-- ==== Sys2Proof/Laws/KeptHost.lean ====
section
/-! SUPPORT. What each operation keeps (`Kept`, `Held`): the encoder, compression, the host window, the loader, banking, the Wick memory accesses and the tick. -/

set_option Elab.async false
namespace Sys2Proof.Machine

/-! ### Machine/Encoder.lean -/

theorem State.encFlag_kept {s : State} {n b : Nat} : Kept s (s.encFlag n b) := by
  unfold State.encFlag
  exact State.flagRaise_kept

theorem State.dropPeriod_kept {s : State} {n need : Nat} : Kept s (s.dropPeriod n need) := by
  unfold State.dropPeriod
  refine Kept.trans ?_ State.setFld_kept
  exact State.setEnc_kept

theorem State.standStill_kept {s : State} {n : Nat} : Kept s (s.standStill n) := by
  unfold State.standStill
  dsimp only
  refine Kept.ite (fun _ => ?_) (fun _ => ?_)
  · refine Kept.trans ?_ State.sendLates_kept
    refine Kept.trans ?_ State.cancelMarks_kept
    refine Kept.trans ?_ State.encFlag_kept
    refine Kept.trans ?_ State.setEnc_kept
    refine Kept.trans ?_ State.setFld_kept
    exact State.dropPeriod_kept
  · refine Kept.trans ?_ State.encFlag_kept
    refine Kept.trans ?_ State.setEnc_kept
    refine Kept.trans ?_ State.setFld_kept
    exact State.dropPeriod_kept

theorem State.countEdge_kept {s : State} {n : Nat} {up flipped : Bool} {cnt tq sample lt : Nat} :
    Kept s (s.countEdge n up flipped cnt tq sample lt) := by
  unfold State.countEdge
  dsimp only
  refine Kept.ite (fun _ => ?_) (fun _ => ?_)
  · refine Kept.trans ?_ State.evalMarks_kept
    refine Kept.ite (fun _ => ?_) (fun _ => ?_)
    · refine Kept.trans ?_ State.cancelMarks_kept
      refine Kept.trans ?_ State.trigAtEdge_kept
      refine Kept.ite (fun _ => ?_) (fun _ => ?_)
      · refine Kept.trans ?_ State.encFlag_kept
        refine Kept.trans ?_ State.setFld_kept
        refine Kept.trans ?_ State.setFld_kept
        refine Kept.ite (fun _ => ?_) (fun _ => ?_)
        · refine Kept.trans ?_ State.setFld_kept
          refine Kept.trans ?_ State.setFld_kept
          refine Kept.trans ?_ State.setEnc_kept
          refine Kept.ite (fun _ => ?_) (fun _ => ?_)
          · exact State.standStill_kept
          · exact Kept.refl _
        · refine Kept.trans ?_ State.setFld_kept
          refine Kept.trans ?_ State.setEnc_kept
          refine Kept.ite (fun _ => ?_) (fun _ => ?_)
          · exact State.standStill_kept
          · exact Kept.refl _
      · refine Kept.trans ?_ State.setFld_kept
        refine Kept.trans ?_ State.setFld_kept
        refine Kept.ite (fun _ => ?_) (fun _ => ?_)
        · refine Kept.trans ?_ State.setFld_kept
          refine Kept.trans ?_ State.setFld_kept
          refine Kept.trans ?_ State.setEnc_kept
          refine Kept.ite (fun _ => ?_) (fun _ => ?_)
          · exact State.standStill_kept
          · exact Kept.refl _
        · refine Kept.trans ?_ State.setFld_kept
          refine Kept.trans ?_ State.setEnc_kept
          refine Kept.ite (fun _ => ?_) (fun _ => ?_)
          · exact State.standStill_kept
          · exact Kept.refl _
    · refine Kept.trans ?_ State.trigAtEdge_kept
      refine Kept.ite (fun _ => ?_) (fun _ => ?_)
      · refine Kept.trans ?_ State.encFlag_kept
        refine Kept.trans ?_ State.setFld_kept
        refine Kept.trans ?_ State.setFld_kept
        refine Kept.ite (fun _ => ?_) (fun _ => ?_)
        · refine Kept.trans ?_ State.setFld_kept
          refine Kept.trans ?_ State.setFld_kept
          refine Kept.trans ?_ State.setEnc_kept
          refine Kept.ite (fun _ => ?_) (fun _ => ?_)
          · exact State.standStill_kept
          · exact Kept.refl _
        · refine Kept.trans ?_ State.setFld_kept
          refine Kept.trans ?_ State.setEnc_kept
          refine Kept.ite (fun _ => ?_) (fun _ => ?_)
          · exact State.standStill_kept
          · exact Kept.refl _
      · refine Kept.trans ?_ State.setFld_kept
        refine Kept.trans ?_ State.setFld_kept
        refine Kept.ite (fun _ => ?_) (fun _ => ?_)
        · refine Kept.trans ?_ State.setFld_kept
          refine Kept.trans ?_ State.setFld_kept
          refine Kept.trans ?_ State.setEnc_kept
          refine Kept.ite (fun _ => ?_) (fun _ => ?_)
          · exact State.standStill_kept
          · exact Kept.refl _
        · refine Kept.trans ?_ State.setFld_kept
          refine Kept.trans ?_ State.setEnc_kept
          refine Kept.ite (fun _ => ?_) (fun _ => ?_)
          · exact State.standStill_kept
          · exact Kept.refl _
  · refine Kept.trans ?_ State.trigAtEdge_kept
    refine Kept.ite (fun _ => ?_) (fun _ => ?_)
    · refine Kept.trans ?_ State.encFlag_kept
      refine Kept.trans ?_ State.setFld_kept
      refine Kept.trans ?_ State.setFld_kept
      refine Kept.ite (fun _ => ?_) (fun _ => ?_)
      · refine Kept.trans ?_ State.setFld_kept
        refine Kept.trans ?_ State.setFld_kept
        refine Kept.trans ?_ State.setEnc_kept
        refine Kept.ite (fun _ => ?_) (fun _ => ?_)
        · exact State.standStill_kept
        · exact Kept.refl _
      · refine Kept.trans ?_ State.setFld_kept
        refine Kept.trans ?_ State.setEnc_kept
        refine Kept.ite (fun _ => ?_) (fun _ => ?_)
        · exact State.standStill_kept
        · exact Kept.refl _
    · refine Kept.trans ?_ State.setFld_kept
      refine Kept.trans ?_ State.setFld_kept
      refine Kept.ite (fun _ => ?_) (fun _ => ?_)
      · refine Kept.trans ?_ State.setFld_kept
        refine Kept.trans ?_ State.setFld_kept
        refine Kept.trans ?_ State.setEnc_kept
        refine Kept.ite (fun _ => ?_) (fun _ => ?_)
        · exact State.standStill_kept
        · exact Kept.refl _
      · refine Kept.trans ?_ State.setFld_kept
        refine Kept.trans ?_ State.setEnc_kept
        refine Kept.ite (fun _ => ?_) (fun _ => ?_)
        · exact State.standStill_kept
        · exact Kept.refl _
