theorem execCropDone_next {s : State} : ∃ z, execCropDone s = .next z ∧ Kept s z := by
  unfold execCropDone; exact ⟨_, rfl, State.cropDone_kept⟩

theorem execRecordPush_next {s : State} : ∃ z, execRecordPush s = .next z ∧ Kept s z := by
  unfold execRecordPush; exact ⟨_, rfl, State.recordPush_kept⟩

/-! ### Machine/Bus.lean -/

theorem execRegisterWrite_next {ag : Agent} {offset : BitVec 26} {size : Nat} {v : Reg32} {s : State} :
    ∃ z, execRegisterWrite ag offset size v s = .next z ∧ Held s z := by
  unfold execRegisterWrite; refine ⟨_, rfl, ?_⟩
  dsimp only
  split
  · refine Held.ite (fun _ => ?_) (fun _ => ?_)
    · refine Held.trans ?_ (State.hostWrite_held ?_)
      · exact Held.refl _
      · intro _
        exact State.busWrite_held
    · refine Held.ite (fun _ => ?_) (fun _ => ?_)
      · exact Held.refl _
      · exact Kept.toHeld State.hstFlag_kept
  · refine Held.ite (fun _ => ?_) (fun _ => ?_)
    · exact Held.refl _
    · exact State.busWrite_held

theorem execRcRead_next {ag : Agent} {offset : BitVec 26} {collide : Option Reg32} {s : State} :
    ∃ z, execRcRead ag offset collide s = .next z ∧ Kept s z := by
  unfold execRcRead; refine ⟨_, rfl, ?_⟩
  refine Kept.ite (fun _ => ?_) (fun _ => ?_)
  · exact Kept.refl _
  · refine Kept.trans ?_ State.collide_kept
    exact State.agentRead_kept

theorem execSnapshotRead_next {ag : Agent} {offset : BitVec 26} {s : State} :
    ∃ z, execSnapshotRead ag offset s = .next z ∧ Kept s z := by
  unfold execSnapshotRead; refine ⟨_, rfl, ?_⟩
  refine Kept.ite (fun _ => ?_) (fun _ => ?_)
  · exact State.agentRead_kept
  · exact Kept.refl _

theorem execBar0Read_next {offset : BitVec 26} {size : Nat} {s : State} :
    ∃ z, execBar0Read offset size s = .next z ∧ Kept s z := by
  unfold execBar0Read; refine ⟨_, rfl, ?_⟩
  dsimp only
  refine Kept.ite (fun _ => ?_) (fun _ => ?_)
  · refine Kept.trans ?_ (State.hostAccess_kept ?_)
    · exact Kept.refl _
    · intro _
      exact State.hostRead_kept
  · refine Kept.ite (fun _ => ?_) (fun _ => ?_)
    · exact Kept.refl _
    · refine Kept.trans ?_ State.hstFlag_kept
      exact State.emit_kept

theorem execSmbusReadWord_next {command : BitVec 8} {s : State} : ∃ z, execSmbusReadWord command s = .next z ∧ Kept s z := by
  unfold execSmbusReadWord; refine ⟨_, rfl, ?_⟩
  refine Kept.ite (fun _ => ?_) (fun _ => ?_)
  · exact Kept.refl _
  · split
    · exact State.emit_kept
    · exact Kept.refl _

theorem execBar2Read_next {offset : BitVec 24} {length : Nat} {ecc : EccResult} {s : State} {metadata : Bool} :
    ∃ z, execBar2Read offset length ecc s metadata = .next z ∧ Kept s z := by
  unfold execBar2Read; refine ⟨_, rfl, State.hostAccess_kept fun _ => Kept.ite (fun _ => ?_) (fun _ => ?_)⟩
  · exact State.metadataFails_kept
  · exact State.bar2Read_kept

/-! ### Machine/Commit.lean -/

theorem execClassLineEnter_next {s : State} : ∃ z, execClassLineEnter s = .next z ∧ Kept s z := by
  unfold execClassLineEnter; exact ⟨_, rfl, State.classEnter_kept⟩

theorem execIntervalCommit_next {found : CommitChecks} {s : State} : ∃ z, execIntervalCommit found s = .next z ∧ Kept s z := by
  unfold execIntervalCommit; exact ⟨_, rfl, State.intervalCommit_kept⟩

theorem execDrainCommit_next {found : CommitChecks} {s : State} : ∃ z, execDrainCommit found s = .next z ∧ Kept s z := by
  unfold execDrainCommit; exact ⟨_, rfl, State.drainCommit_kept⟩

theorem execFeederLine_next {ecc : EccResult} {s : State} : ∃ z, execFeederLine s ecc = .next z ∧ Kept s z := by
  unfold execFeederLine; exact ⟨_, rfl, State.feederLine_kept⟩

theorem execRetrainStart_next {s : State} : ∃ z, execRetrainStart s = .next z ∧ Kept s z := by
  unfold execRetrainStart; exact ⟨_, rfl, State.retrainStart_kept⟩

/-! ### Machine/Compress.lean -/

theorem execJobComplete_next {engine : Fin 8} {ecc : EccResult} {s : State} :
    ∃ z, execJobComplete engine s ecc = .next z ∧ Kept s z := by
  unfold execJobComplete; exact ⟨_, rfl, State.jobComplete_kept⟩

theorem execCompressionJob_next {engine : Fin 8} {ecc : EccResult} {badWord : Nat} {s : State} :
    ∃ z, execCompressionJob engine ecc badWord s = .next z ∧ Kept s z := by
  unfold execCompressionJob; exact ⟨_, rfl, State.compressionJob_kept⟩

theorem execCompletionPush_next {engine : Fin 8} {s : State} : ∃ z, execCompletionPush engine s = .next z ∧ Kept s z := by
  unfold execCompletionPush; exact ⟨_, rfl, State.completionPush_kept⟩

theorem execJobAbort_next {v : Reg32} {s : State} : ∃ z, execJobAbort v s = .next z ∧ Kept s z := by
  unfold execJobAbort; refine ⟨_, rfl, ?_⟩
  refine Kept.trans ?_ (State.hostWrite_kept ?_)
  · exact Kept.refl _
  · intro _
    refine Kept.ite (fun _ => ?_) (fun _ => ?_)
    · exact Kept.refl _
    · exact State.writeCmpCmd_kept

theorem execSaveAll_next {v : Reg32} {s : State} : ∃ z, execSaveAll v s = .next z ∧ Kept s z := by
  unfold execSaveAll; refine ⟨_, rfl, ?_⟩
  refine Kept.trans ?_ (State.hostWrite_kept ?_)
  · exact Kept.refl _
  · intro _
    refine Kept.ite (fun _ => ?_) (fun _ => ?_)
    · exact State.writeCmpCmd_kept
    · exact Kept.refl _

theorem execTableSetAccess_next {v : Option Reg32} {s : State} : ∃ z, execTableSetAccess v s = .next z ∧ Kept s z := by
  unfold execTableSetAccess; refine ⟨_, rfl, ?_⟩
  split
  · refine Kept.trans ?_ (State.hostWrite_kept ?_)
    · exact Kept.refl _
    · intro _
      exact State.writeTable_kept
  · refine Kept.trans ?_ (State.hostAccess_kept ?_)
    · exact Kept.refl _
    · intro _
      split
      refine Kept.trans ?_ State.emit_kept
      exact (State.readTable_eq (by assumption))

theorem execStateHandleWrite_next {v : Reg32} {s : State} : ∃ z, execStateHandleWrite v s = .next z ∧ Kept s z := by
  unfold execStateHandleWrite; refine ⟨_, rfl, ?_⟩
  refine Kept.trans ?_ (State.hostWrite_kept ?_)
  · exact Kept.refl _
  · intro _
    exact State.writeStateHandle_kept

/-! ### Machine/Correction.lean -/

theorem execCoefStoreAccess_next {v : Option Reg32} {s : State} : ∃ z, execCoefStoreAccess v s = .next z ∧ Kept s z := by
  unfold execCoefStoreAccess; refine ⟨_, rfl, ?_⟩
  split
  · refine Kept.trans ?_ (State.hostWrite_kept ?_)
    · exact Kept.refl _
    · intro _
      exact State.writeStoreData_kept
  · refine Kept.trans ?_ (State.hostAccess_kept ?_)
    · exact Kept.refl _
    · intro _
      split
      refine Kept.trans ?_ State.emit_kept
      exact (State.readStoreData_eq (by assumption))

theorem execCorrectionLutAccess_next {v : Option Reg32} {s : State} : ∃ z, execCorrectionLutAccess v s = .next z ∧ Kept s z := by
  unfold execCorrectionLutAccess; refine ⟨_, rfl, ?_⟩
  split
  · refine Kept.trans ?_ (State.hostWrite_kept ?_)
    · exact Kept.refl _
    · intro _
      exact State.writeLutData_kept
  · refine Kept.trans ?_ (State.hostAccess_kept ?_)
    · exact Kept.refl _
    · intro _
      split
      refine Kept.trans ?_ State.emit_kept
      exact (State.readLutData_eq (by assumption))

theorem execCorrectionApply_next {c : Fin 64} {v : Reg32} {s : State} : ∃ z, execCorrectionApply c v s = .next z ∧ Kept s z := by
  unfold execCorrectionApply; refine ⟨_, rfl, ?_⟩
  refine Kept.trans ?_ (State.hostWrite_kept ?_)
  · exact Kept.refl _
  · intro _
    refine Kept.ite (fun _ => ?_) (fun _ => ?_)
    · exact State.applyCor_kept
    · exact Kept.refl _

theorem execCoefLoadGo_next {v : Reg32} {s : State} : ∃ z, execCoefLoadGo v s = .next z ∧ Kept s z := by
  unfold execCoefLoadGo; refine ⟨_, rfl, ?_⟩
  refine Kept.trans ?_ (State.hostWrite_kept ?_)
  · exact Kept.refl _
  · intro _
    refine Kept.ite (fun _ => ?_) (fun _ => ?_)
    · exact State.coefLoadGo_kept
    · exact Kept.refl _

theorem execCoefLoadDone_next {failed : Option Nat} {ecc : EccResult} {s : State} :
    ∃ z, execCoefLoadDone failed s ecc = .next z ∧ Kept s z := by
  unfold execCoefLoadDone; refine ⟨_, rfl, ?_⟩
  split
  · exact Kept.refl _
  · split
    · exact (State.loadWords_eq (by assumption))
    · dsimp only
      refine Kept.trans ?_ State.endCoefLoad_kept
      refine Kept.trans ?_ (Kept.foldl (fun _ _ => ?_) _ _)
      · exact (State.loadWords_eq (by assumption))
      · refine Kept.trans ?_ (upTo_kept fun _ _ => ?_)
        · exact Kept.refl _
        · exact State.storeCoef_kept

theorem execCaptureGo_next {v : Reg32} {s : State} : ∃ z, execCaptureGo v s = .next z ∧ Kept s z := by
  unfold execCaptureGo; refine ⟨_, rfl, ?_⟩
  refine Kept.trans ?_ (State.hostWrite_kept ?_)
  · exact Kept.refl _
  · intro _
    refine Kept.ite (fun _ => ?_) (fun _ => ?_)
    · exact State.writeCapCmd_kept
    · exact Kept.refl _

theorem execCaptureAbort_next {v : Reg32} {s : State} : ∃ z, execCaptureAbort v s = .next z ∧ Kept s z := by
  unfold execCaptureAbort; refine ⟨_, rfl, ?_⟩
  refine Kept.trans ?_ (State.hostWrite_kept ?_)
  · exact Kept.refl _
  · intro _
    refine Kept.ite (fun _ => ?_) (fun _ => ?_)
    · exact State.writeCapCmd_kept
    · exact Kept.refl _

theorem execCaptureDone_next {s : State} : ∃ z, execCaptureDone s = .next z ∧ Kept s z := by
  unfold execCaptureDone; refine ⟨_, rfl, ?_⟩
  split
  · exact Kept.refl _
  · refine Kept.ite (fun _ => ?_) (fun _ => ?_)
    · exact Kept.refl _
    · split
      · exact (State.blockWrite_eq (by assumption))
      · refine Kept.trans ?_ State.endCapture_kept
        exact (State.blockWrite_eq (by assumption))

theorem execLineSent_next {lane : Fin 16} {ecc : CorEcc} {s : State} : ∃ z, execLineSent lane ecc s = .next z ∧ Kept s z := by
  unfold execLineSent; exact ⟨_, rfl, State.lineSent_kept⟩

theorem execSnapshotWaitEnd_next {lane : Fin 16} {s : State} : ∃ z, execSnapshotWaitEnd lane s = .next z ∧ Kept s z := by
  unfold execSnapshotWaitEnd; exact ⟨_, rfl, State.releaseHeld_kept⟩

/-! ### Machine/Encoder.lean -/

theorem execQuadratureEdge_next {n : Fin 4} {a b : Bool} {tap : Fin 32} {s : State} :
    ∃ z, execQuadratureEdge n a b tap s = .next z ∧ Kept s z := by
  unfold execQuadratureEdge; refine ⟨_, rfl, ?_⟩
  dsimp only
  refine Kept.ite (fun _ => ?_) (fun _ => ?_)
  · exact Kept.refl _
  · refine Kept.ite (fun _ => ?_) (fun _ => ?_)
    · exact State.setEnc_kept
    · refine Kept.ite (fun _ => ?_) (fun _ => ?_)
      · refine Kept.trans ?_ State.encFlag_kept
        refine Kept.trans ?_ State.dropPeriod_kept
        refine Kept.trans ?_ State.setEnc_kept
        refine Kept.trans ?_ State.setFld_kept
        exact State.setEnc_kept
      · refine Kept.trans ?_ State.countEdge_kept
        exact State.setEnc_kept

++++++++++++++++++++

_PROBLEM STATEMENT_. From the opening line of the data above through the line that contains "unfold State.dropPeriod", please print each line as it stands and only those lines.

_SOLVED EXERCISE_.
-- ==== Sys2Proof/Laws/KeptHost.lean ====
section
/-! SUPPORT. What each operation keeps (`Kept`, `Held`): the encoder, compression, the host window, the loader, banking, the Wick memory accesses and the tick. -/

set_option Elab.async false
namespace Sys2Proof.Machine

/-! ### Machine/Encoder.lean -/

theorem State.encFlag_kept {s : State} {n b : Nat} : Kept s (s.encFlag n b) := by
  unfold State.encFlag
  exact State.flagRaise_kept

theorem State.dropPeriod_kept {s : State} {n need : Nat} : Kept s (s.dropPeriod n need) := by
  unfold State.dropPeriod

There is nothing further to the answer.